== Task instructions ==
For the entries that follow, say how many lines hold the string "wins", with nothing else in the reply.

== Collected data ==
-- ==== Sys2Proof/Laws/Fathom.lean ====
section
/-! SUPPORT. What the operations of Machine/Fathom.lean keep. -/

set_option linter.unusedTactic false
set_option linter.unreachableTactic false
set_option linter.unusedVariables false

namespace Sys2Proof.Machine

open Sys2Proof

theorem State.actClear_keeps {P : Part → Bool} {s0 : State} (s : State) (c : Nat) (h : Parts P [.lnk])
    (hs : Keeps P s0 s) : Keeps P s0 (State.actClear s c) := by
  unfold State.actClear
  repeat' (first
    | with_reducible assumption
    | ((with_reducible apply Parts.mono h); decide)
    | with_reducible intro _
    | (extract_lets +onlyGivenNames x0; first
        | ((with_reducible refine (have hx0 : Keeps P s0 x0 := ?_; ?_)); (on_goal 2 => clear_value x0); (on_goal 1 => subst x0))
        | clear_value x0)
    | with_reducible apply Keeps.ite
    | split
    | with_reducible apply Keeps.upd
    | with_reducible apply Fuses.refl
    | ((with_reducible apply Or.inr); with_reducible rfl)
    | ((with_reducible apply Or.inl); exact h _ (by decide))
    | beta_reduce)

theorem execChannelSample_keeps {P : Part → Bool} {s0 : State} (channel : Nat) (x : BitVec 16) (s : State) (h : Parts P [.out, .free, .now, .ft, .regs, .hbm, .ten, .tra, .mat, .wins, .grps, .xlt, .rte, .tcs, .lnk, .hst, .irc, .sem, .boot, .pwr, .flt, .evr, .cnt])
    (hs : Keeps P s0 s) : KeepsR P s0 (execChannelSample channel x s) := by
  unfold execChannelSample
  repeat' (first
    | with_reducible assumption
    | ((with_reducible apply Parts.mono h); decide)
    | with_reducible apply State.passTo_keeps
    | with_reducible apply State.sampled_keeps
    | with_reducible apply State.bootTry_keeps
    | with_reducible apply State.actClear_keeps
    | with_reducible apply KeepsR.next
    | with_reducible intro _
    | (extract_lets +onlyGivenNames x0; first
        | ((with_reducible refine (have hx0 : Keeps P s0 x0 := ?_; ?_)); (on_goal 2 => clear_value x0); (on_goal 1 => subst x0))
        | ((with_reducible have _x0 : Boot := x0); clear _x0; subst x0)
        | clear_value x0)
    | with_reducible apply KeepsR.ite
    | with_reducible apply Keeps.ite
    | with_reducible apply KeepsO.getD
    | split
    | with_reducible apply Keeps.upd
    | with_reducible apply Fuses.refl
    | ((with_reducible apply Fuses.mk) <;> first | exact fun l => ⟨l, Nat.le_refl _, Nat.le_refl _⟩ | exact fun o => ⟨o, rfl⟩ | exact Nat.le_refl _ | exact fun o => o)
    | ((with_reducible apply Or.inr); with_reducible rfl)
    | ((with_reducible apply Or.inl); exact h _ (by decide)))

theorem execRuleWrite_keeps {P : Part → Bool} {s0 : State} (rid : Nat) (rule : Nat) (val : Word) (s : State) (h : Parts P [.out, .free, .regs, .ten, .tra, .mat, .wins, .grps, .xlt, .rte, .lnk, .boot, .pwr, .flt, .evr])
    (hs : Keeps P s0 s) : KeepsR P s0 (execRuleWrite rid rule val s) := by
  unfold execRuleWrite
  repeat' (first
    | with_reducible assumption
    | ((with_reducible apply Parts.mono h); decide)
    | with_reducible apply State.wrFs_keeps
    | with_reducible apply State.viaReg_keeps
    | with_reducible apply State.ruleLeave_keeps
    | with_reducible apply KeepsR.next
    | with_reducible intro _
    | (extract_lets +onlyGivenNames x0; first
        | ((with_reducible refine (have hx0 : Keeps P s0 x0 := ?_; ?_)); (on_goal 2 => clear_value x0); (on_goal 1 => subst x0))
        | clear_value x0)
    | with_reducible apply KeepsR.ite
    | with_reducible apply Keeps.ite
    | split
    | beta_reduce)

theorem execVcoreTargetStep_keeps {P : Part → Bool} {s0 : State} (s : State) (h : Parts P [.out, .now, .ft, .regs, .lnk, .pwr])
    (hs : Keeps P s0 s) : KeepsR P s0 (execVcoreTargetStep s) := by
  unfold execVcoreTargetStep
  repeat' (first
    | with_reducible assumption
    | ((with_reducible apply Parts.mono h); decide)
    | with_reducible apply State.emit_keeps
    | with_reducible apply State.passTo_keeps
    | with_reducible apply KeepsR.next
    | with_reducible intro _
    | (extract_lets +onlyGivenNames x0; first
        | ((with_reducible refine (have hx0 : Keeps P s0 x0 := ?_; ?_)); (on_goal 2 => clear_value x0); (on_goal 1 => subst x0))
        | clear_value x0)
    | with_reducible apply KeepsR.ite
    | with_reducible apply Keeps.ite
    | split
    | with_reducible apply Keeps.upd
    | with_reducible apply Fuses.refl
    | ((with_reducible apply Or.inr); with_reducible rfl)
    | ((with_reducible apply Or.inl); exact h _ (by decide)))

theorem execThermalTrip_keeps {P : Part → Bool} {s0 : State} (channel : Nat) (raw : BitVec 16) (s : State) (h : Parts P [.out, .regs, .boot, .pwr, .flt, .evr])
    (hs : Keeps P s0 s) : KeepsR P s0 (execThermalTrip channel raw s) := by
  unfold execThermalTrip
  repeat' (first
    | with_reducible assumption
    | ((with_reducible apply Parts.mono h); decide)
    | with_reducible apply State.emit_keeps
    | with_reducible apply State.note_keeps
    | with_reducible apply State.ftRaise_keeps
    | with_reducible apply KeepsR.next
    | with_reducible intro _
    | (extract_lets +onlyGivenNames x0; first
        | ((with_reducible refine (have hx0 : Keeps P s0 x0 := ?_; ?_)); (on_goal 2 => clear_value x0); (on_goal 1 => subst x0))
        | ((with_reducible have _x0 : Boot := x0); clear _x0; subst x0)
        | clear_value x0)
    | with_reducible apply KeepsR.ite
    | with_reducible apply Keeps.ite
    | split
    | with_reducible apply Keeps.upd
    | with_reducible apply Fuses.refl
    | ((with_reducible apply Fuses.mk) <;> first | exact fun l => ⟨l, Nat.le_refl _, Nat.le_refl _⟩ | exact fun o => ⟨o, rfl⟩ | exact Nat.le_refl _ | exact fun o => o)
    | ((with_reducible apply Or.inr); with_reducible rfl)
    | ((with_reducible apply Or.inl); exact h _ (by decide)))

theorem State.clockLose_keeps {P : Part → Bool} {s0 : State} (s : State) (i : Nat) (h : Parts P [.out, .free, .regs, .ten, .tra, .mat, .wins, .grps, .xlt, .rte, .lnk, .hst, .irc, .sem, .boot, .pwr, .flt, .evr])
    (hs : Keeps P s0 s) : Keeps P s0 (State.clockLose s i) := by
  unfold State.clockLose
  repeat' (first
    | with_reducible assumption
    | ((with_reducible apply Parts.mono h); decide)
    | with_reducible apply State.wrF_keeps
    | with_reducible apply State.note_keeps
    | with_reducible apply State.portBreak_keeps
    | with_reducible apply State.hostLinkDown_keeps
    | with_reducible apply foldl_keeps
    | with_reducible apply foldl_keepsP
    | with_reducible intro _
    | (extract_lets +onlyGivenNames x0; first
        | ((with_reducible refine (have hx0 : Keeps P s0 x0 := ?_; ?_)); (on_goal 2 => clear_value x0); (on_goal 1 => subst x0))
        | ((with_reducible refine (have hx0 : KeepsP P s0 x0 := ?_; ?_)); (on_goal 2 => clear_value x0); (on_goal 1 => subst x0))
        | clear_value x0)
    | with_reducible apply Keeps.ite
    | split
    | with_reducible apply KeepsP.mk
    | (with_reducible apply KeepsP.of_eq (by with_reducible assumption))
    | with_reducible apply KeepsP.fst
    | with_reducible apply Keeps.upd
    | with_reducible apply Fuses.refl
    | ((with_reducible apply Or.inr); with_reducible rfl)
    | ((with_reducible apply Or.inl); exact h _ (by decide))
    | beta_reduce)

theorem State.clockBack_keeps {P : Part → Bool} {s0 : State} (s : State) (i : Nat) (lost : Nat) (h : Parts P [.regs, .boot, .pwr, .evr])
    (hs : Keeps P s0 s) : Keeps P s0 (State.clockBack s i lost) := by
  unfold State.clockBack
  repeat' (first
    | with_reducible assumption
    | ((with_reducible apply Parts.mono h); decide)
    | with_reducible apply State.wrF_keeps
    | with_reducible apply State.note_keeps
    | with_reducible intro _
    | (extract_lets +onlyGivenNames x0; first
        | ((with_reducible refine (have hx0 : Keeps P s0 x0 := ?_; ?_)); (on_goal 2 => clear_value x0); (on_goal 1 => subst x0))
        | clear_value x0)
    | with_reducible apply Keeps.ite
    | split
    | with_reducible apply Keeps.upd
    | with_reducible apply Fuses.refl
    | ((with_reducible apply Or.inr); with_reducible rfl)
    | ((with_reducible apply Or.inl); exact h _ (by decide)))

theorem execClockCheck_keeps {P : Part → Bool} {s0 : State} (input : Nat) (present : Bool) (within1 : Bool) (within01 : Bool) (s : State) (h : Parts P [.out, .free, .now, .ft, .regs, .ten, .tra, .mat, .wins, .grps, .xlt, .rte, .lnk, .hst, .irc, .sem, .boot, .pwr, .flt, .evr])
    (hs : Keeps P s0 s) : KeepsR P s0 (execClockCheck input present within1 within01 s) := by
  unfold execClockCheck
  repeat' (first
    | with_reducible assumption
    | ((with_reducible apply Parts.mono h); decide)
    | with_reducible apply State.wrF_keeps
    | with_reducible apply State.passTo_keeps
    | with_reducible apply State.stCheck_keeps
    | with_reducible apply State.clockLose_keeps
    | with_reducible apply State.clockBack_keeps
    | with_reducible apply KeepsR.next
    | with_reducible intro _
    | (extract_lets +onlyGivenNames x0; first
        | ((with_reducible refine (have hx0 : Keeps P s0 x0 := ?_; ?_)); (on_goal 2 => clear_value x0); (on_goal 1 => subst x0))
        | ((with_reducible have _x0 : Boot := x0); clear _x0; subst x0)
        | clear_value x0)
    | with_reducible apply KeepsR.ite
    | with_reducible apply Keeps.ite
    | with_reducible apply KeepsO.getD
    | split
    | with_reducible apply Keeps.upd
    | with_reducible apply Fuses.refl
    | ((with_reducible apply Fuses.mk) <;> first | exact fun l => ⟨l, Nat.le_refl _, Nat.le_refl _⟩ | exact fun o => ⟨o, rfl⟩ | exact Nat.le_refl _ | exact fun o => o)
    | ((with_reducible apply Or.inr); with_reducible rfl)
    | ((with_reducible apply Or.inl); exact h _ (by decide)))

theorem execClockHoldoverExpiry_keeps {P : Part → Bool} {s0 : State} (quadrant : Nat) (s : State) (h : Parts P [.out, .now, .ft, .regs, .lnk, .boot, .pwr, .flt, .evr])
    (hs : Keeps P s0 s) : KeepsR P s0 (execClockHoldoverExpiry quadrant s) := by
  unfold execClockHoldoverExpiry
  repeat' (first
    | with_reducible assumption
    | ((with_reducible apply Parts.mono h); decide)
    | with_reducible apply State.passTo_keeps
    | with_reducible apply State.ftRaise_keeps
    | with_reducible apply KeepsR.next
    | with_reducible intro _
    | (extract_lets +onlyGivenNames x0; first
        | ((with_reducible refine (have hx0 : Keeps P s0 x0 := ?_; ?_)); (on_goal 2 => clear_value x0); (on_goal 1 => subst x0))
        | clear_value x0)
    | with_reducible apply KeepsR.ite
    | with_reducible apply Keeps.ite
    | split
    | with_reducible apply Keeps.upd
    | with_reducible apply Fuses.refl
    | ((with_reducible apply Or.inr); with_reducible rfl)
    | ((with_reducible apply Or.inl); exact h _ (by decide)))

theorem execPpsEdge_keeps {P : Part → Bool} {s0 : State} (s : State) (h : Parts P [.regs, .boot, .pwr, .evr])
    (hs : Keeps P s0 s) : KeepsR P s0 (execPpsEdge s) := by
  unfold execPpsEdge
  repeat' (first
    | with_reducible assumption
    | ((with_reducible apply Parts.mono h); decide)
    | with_reducible apply State.wrF_keeps
    | with_reducible apply State.calSource_keeps
    | with_reducible apply State.calSet_keeps
    | with_reducible apply State.clockBack_keeps
    | with_reducible apply KeepsR.next
    | with_reducible intro _
    | (extract_lets +onlyGivenNames x0; first
        | ((with_reducible refine (have hx0 : Keeps P s0 x0 := ?_; ?_)); (on_goal 2 => clear_value x0); (on_goal 1 => subst x0))
        | ((with_reducible have _x0 : Boot := x0); clear _x0; subst x0)
        | clear_value x0)
    | with_reducible apply KeepsR.ite
    | with_reducible apply Keeps.ite
    | split
    | with_reducible apply Keeps.upd
    | with_reducible apply Fuses.refl
    | ((with_reducible apply Fuses.mk) <;> first | exact fun l => ⟨l, Nat.le_refl _, Nat.le_refl _⟩ | exact fun o => ⟨o, rfl⟩ | exact Nat.le_refl _ | exact fun o => o)
    | ((with_reducible apply Or.inr); with_reducible rfl)
    | ((with_reducible apply Or.inl); exact h _ (by decide)))

theorem execPpsLoss_keeps {P : Part → Bool} {s0 : State} (s : State) (h : Parts P [.out, .free, .now, .ft, .regs, .ten, .tra, .mat, .wins, .grps, .xlt, .rte, .lnk, .hst, .irc, .sem, .boot, .pwr, .flt, .evr])
    (hs : Keeps P s0 s) : KeepsR P s0 (execPpsLoss s) := by
  unfold execPpsLoss
  repeat' (first
    | with_reducible assumption
    | ((with_reducible apply Parts.mono h); decide)
    | with_reducible apply State.wrF_keeps
    | with_reducible apply State.passTo_keeps
    | with_reducible apply State.calSource_keeps
    | with_reducible apply State.clockLose_keeps
    | with_reducible apply KeepsR.next
    | with_reducible intro _
    | (extract_lets +onlyGivenNames x0; first
        | ((with_reducible refine (have hx0 : Keeps P s0 x0 := ?_; ?_)); (on_goal 2 => clear_value x0); (on_goal 1 => subst x0))
        | ((with_reducible have _x0 : Boot := x0); clear _x0; subst x0)
        | clear_value x0)
    | with_reducible apply KeepsR.ite
    | with_reducible apply Keeps.ite
    | split
    | with_reducible apply Keeps.upd
    | with_reducible apply Fuses.refl
    | ((with_reducible apply Fuses.mk) <;> first | exact fun l => ⟨l, Nat.le_refl _, Nat.le_refl _⟩ | exact fun o => ⟨o, rfl⟩ | exact Nat.le_refl _ | exact fun o => o)
    | ((with_reducible apply Or.inr); with_reducible rfl)
    | ((with_reducible apply Or.inl); exact h _ (by decide)))

theorem execCalSetNow_keeps {P : Part → Bool} {s0 : State} (rid : Nat) (s : State) (h : Parts P [.regs, .boot, .pwr, .evr])
    (hs : Keeps P s0 s) : KeepsR P s0 (execCalSetNow rid s) := by
  unfold execCalSetNow
  repeat' (first
    | with_reducible assumption
    | ((with_reducible apply Parts.mono h); decide)
    | with_reducible apply State.viaReg_keeps
    | with_reducible apply State.calSet_keeps
    | with_reducible apply KeepsR.next
    | with_reducible intro _
    | split
    | beta_reduce)

theorem execCalSetAtPps_keeps {P : Part → Bool} {s0 : State} (rid : Nat) (s : State) (h : Parts P [.regs, .pwr])
    (hs : Keeps P s0 s) : KeepsR P s0 (execCalSetAtPps rid s) := by
  unfold execCalSetAtPps
  repeat' (first
    | with_reducible assumption
    | ((with_reducible apply Parts.mono h); decide)
    | with_reducible apply State.viaReg_keeps
    | with_reducible apply KeepsR.next
    | with_reducible intro _
    | (extract_lets +onlyGivenNames x0; first
        | ((with_reducible refine (have hx0 : Keeps P s0 x0 := ?_; ?_)); (on_goal 2 => clear_value x0); (on_goal 1 => subst x0))
        | clear_value x0)
    | split
    | with_reducible apply Keeps.upd
    | with_reducible apply Fuses.refl
    | ((with_reducible apply Or.inr); with_reducible rfl)
    | ((with_reducible apply Or.inl); exact h _ (by decide))
    | beta_reduce)

end Sys2Proof.Machine
end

== Solution to the exercise ==
5